Mix'n'match/Manual

From Meta, a Wikimedia project coordination wiki
Jump to navigation Jump to search
Translate this page; This page contains changes which are not marked for translation.
Other languages:
English • ‎asturianu • ‎català • ‎dansk • ‎español • ‎français • ‎italiano • ‎polski • ‎suomi • ‎русский • ‎日本語

Mix'n'match is a tool by Magnus Manske, which contains various lists of topics from outside sources. It lets you match these with Wikidata entries, identifying which exist in Wikidata and which still don't have items - "think of a red-link list on steroids".

It currently contains over 2500 catalogues, such as the Oxford Dictionary of National Biography (completed), the Australian Dictionary of Biography (completed), or the National Portrait Gallery's catalogue (52.5% matched).

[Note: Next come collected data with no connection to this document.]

-- ==== Sys2Proof/Laws/Memory.lean ====
section
/-! SUPPORT. Laws of tables, of the zigzag permutation and of SRC's canonical memory. -/

namespace Sys2Proof.Machine

/-! ### Tables -/

theorem tabFrom_getElem {α : Type} (f : Nat → α) (i n j : Nat) (h : j < (tabFrom f i n).length) :
    (tabFrom f i n)[j] = f (i + j) := by
  induction n generalizing i j with
  | zero => simp [tabFrom] at h
  | succ n ih =>
    cases j with
    | zero => simp [tabFrom]
    | succ j =>
      have := ih (i + 1) j (by simpa [tabFrom] using h)
      simp only [tabFrom, List.getElem_cons_succ, this]
      congr 1
      omega

@[simp] theorem tabulate_getElem {α : Type} (n : Nat) (f : Nat → α) (i : Nat) (h : i < n) : (tabulate n f)[i] = f i := by
  have := tabFrom_getElem f 0 n i (by simpa [tabFrom_length] using h)
  simpa [tabulate] using this

theorem entry_of_lt {n w : Nat} (v : Vector (BitVec w) n) {i : Nat} (h : i < n) : entry v i = v[i] := by
  simp [entry, h]

theorem entry_of_ge {n w : Nat} (v : Vector (BitVec w) n) {i : Nat} (h : n ≤ i) : entry v i = 0 := by
  simp [entry, Nat.not_lt.mpr h]

theorem entry_tabulate {w : Nat} (n : Nat) (f : Nat → BitVec w) {i : Nat} (h : i < n) : entry (tabulate n f) i = f i := by
  simp [entry_of_lt _ h]

theorem entry_replicate {w : Nat} (n : Nat) (x : BitVec w) {i : Nat} (h : i < n) : entry (Vector.replicate n x) i = x := by
  simp [entry_of_lt _ h]

theorem intAt_of_lt {n : Nat} (v : Vector Int n) {i : Nat} (h : i < n) : intAt v i = v[i] := by
  simp [intAt, h]

theorem intAt_tabulate (n : Nat) (f : Nat → Int) {i : Nat} (h : i < n) : intAt (tabulate n f) i = f i := by
  simp [intAt_of_lt _ h]

/-! ### Zigzag (10_state.md R62) -/

theorem zzInv_zz : ∀ k : Fin 64, zzInv (zz k.val).val = k.val := by decide

theorem zz_zzInv : ∀ i : Fin 64, zz (zzInv i.val) = i := by decide

theorem zzInv_lt : ∀ i : Fin 64, zzInv i.val < 64 := by decide

theorem zz_injective {j k : Nat} (hj : j < 64) (hk : k < 64) (h : zz j = zz k) : j = k := by
  have h1 := zzInv_zz ⟨j, hj⟩
  have h2 := zzInv_zz ⟨k, hk⟩
  simp only at h1 h2
  rw [← h1, ← h2, h]

/-! ### SRC -/

/-- What a placed byte changes (20_memory.md R91): the byte at its address, nothing at any other. -/
theorem Memory.read_write (m : Memory) (a b : Nat) (v : Byte) :
    Memory.read (Memory.write m a v) b = if b = a then some v else Memory.read m b := by
  induction m with
  | nil => by_cases h : b = a <;> simp [Memory.write, Memory.read, h]
  | cons c m ih =>
    obtain ⟨c, u⟩ := c
    unfold Memory.write
    split
    · by_cases h : b = a <;> simp [Memory.read, h]
    · split
      · subst a
        by_cases h : b = c <;> simp [Memory.read, h]
      · by_cases h : b = c
        · have : b ≠ a := by omega
          simp [Memory.read, h]
          omega
        · simp [Memory.read, h, ih]

theorem Memory.risesFrom_write (m : Memory) (lo a : Nat) (v : Byte) (h : Memory.risesFrom lo m = true) (ha : lo ≤ a) :
    Memory.risesFrom lo (Memory.write m a v) = true := by
  induction m generalizing lo with
  | nil => simp [Memory.write, Memory.risesFrom, ha]
  | cons c m ih =>
    obtain ⟨c, u⟩ := c
    simp only [Memory.risesFrom, Bool.and_eq_true, decide_eq_true_eq] at h
    unfold Memory.write
    split
    · simp only [Memory.risesFrom, Bool.and_eq_true, decide_eq_true_eq]
      exact ⟨ha, by omega, h.2⟩
    · split
      · simp only [Memory.risesFrom, Bool.and_eq_true, decide_eq_true_eq]
        refine ⟨ha, ?_⟩
        subst a
        exact h.2
      · simp only [Memory.risesFrom, Bool.and_eq_true, decide_eq_true_eq]
        exact ⟨h.1, ih (c + 1) h.2 (by omega)⟩

theorem Memory.mem_write (m : Memory) (a : Nat) (v : Byte) (x : Host.Cell) (h : x ∈ Memory.write m a v) : x = (a, v) ∨ x ∈ m := by
  induction m with
  | nil => simpa [Memory.write] using h
  | cons c m ih =>
    obtain ⟨c, u⟩ := c
    unfold Memory.write at h
    split at h
    · simpa using h
    · split at h
      · rcases List.mem_cons.mp h with h | h
        · exact .inl h
        · exact .inr (List.mem_cons_of_mem _ h)
      · rcases List.mem_cons.mp h with h | h
        · exact .inr (by simp [h])
        · rcases ih h with h | h
          · exact .inl h
          · exact .inr (List.mem_cons_of_mem _ h)

/-- Placing a byte keeps SRC's canonical form. -/
theorem Memory.write_wf (m : Memory) (a : Nat) (v : Byte) (h : Memory.wf m = true) (ha : a < 2 ^ 32) :
    Memory.wf (Memory.write m a v) = true := by
  simp only [Memory.wf, Bool.and_eq_true, List.all_eq_true, decide_eq_true_eq] at h ⊢
  refine ⟨Memory.risesFrom_write m 0 a v h.1 (Nat.zero_le a), ?_⟩
  intro x hx
  rcases Memory.mem_write m a v x hx with rfl | hx
  · exact ha
  · exact h.2 x hx

theorem State.reset_src_wf : State.reset.src.wf = true := rfl

end Sys2Proof.Machine
end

In this way, it will be easy to see which items are missing from a particular Wikipedia, or which language has the best coverage of a particular topic.

How does it work?[edit]

Mix'n'match divides items into five categories:

An example of the statistics for one of the catalogues.
  1. Fully matched (formerly Manually matched): a user has matched this catalogue entry to a Wikidata item (this includes entries imported from Wikidata);
  2. Preliminarily matched (formerly Automatically matched): the system has guessed one or more possible match for the entry in Wikidata, but a person needs to verify or reject it;
  3. Not on Wikidata (deprecated): this catalogue entry is known to have no matching Wikidata entry;
  4. Not applicable to Wikidata (N/A): the entry has been marked as not relevant to Wikidata (for example, it is a duplicate, a placeholder, a redirect, or simply not an appropriate topic);
  5. Unmatched: this entry has not yet been matched, and there is no automated suggestion available.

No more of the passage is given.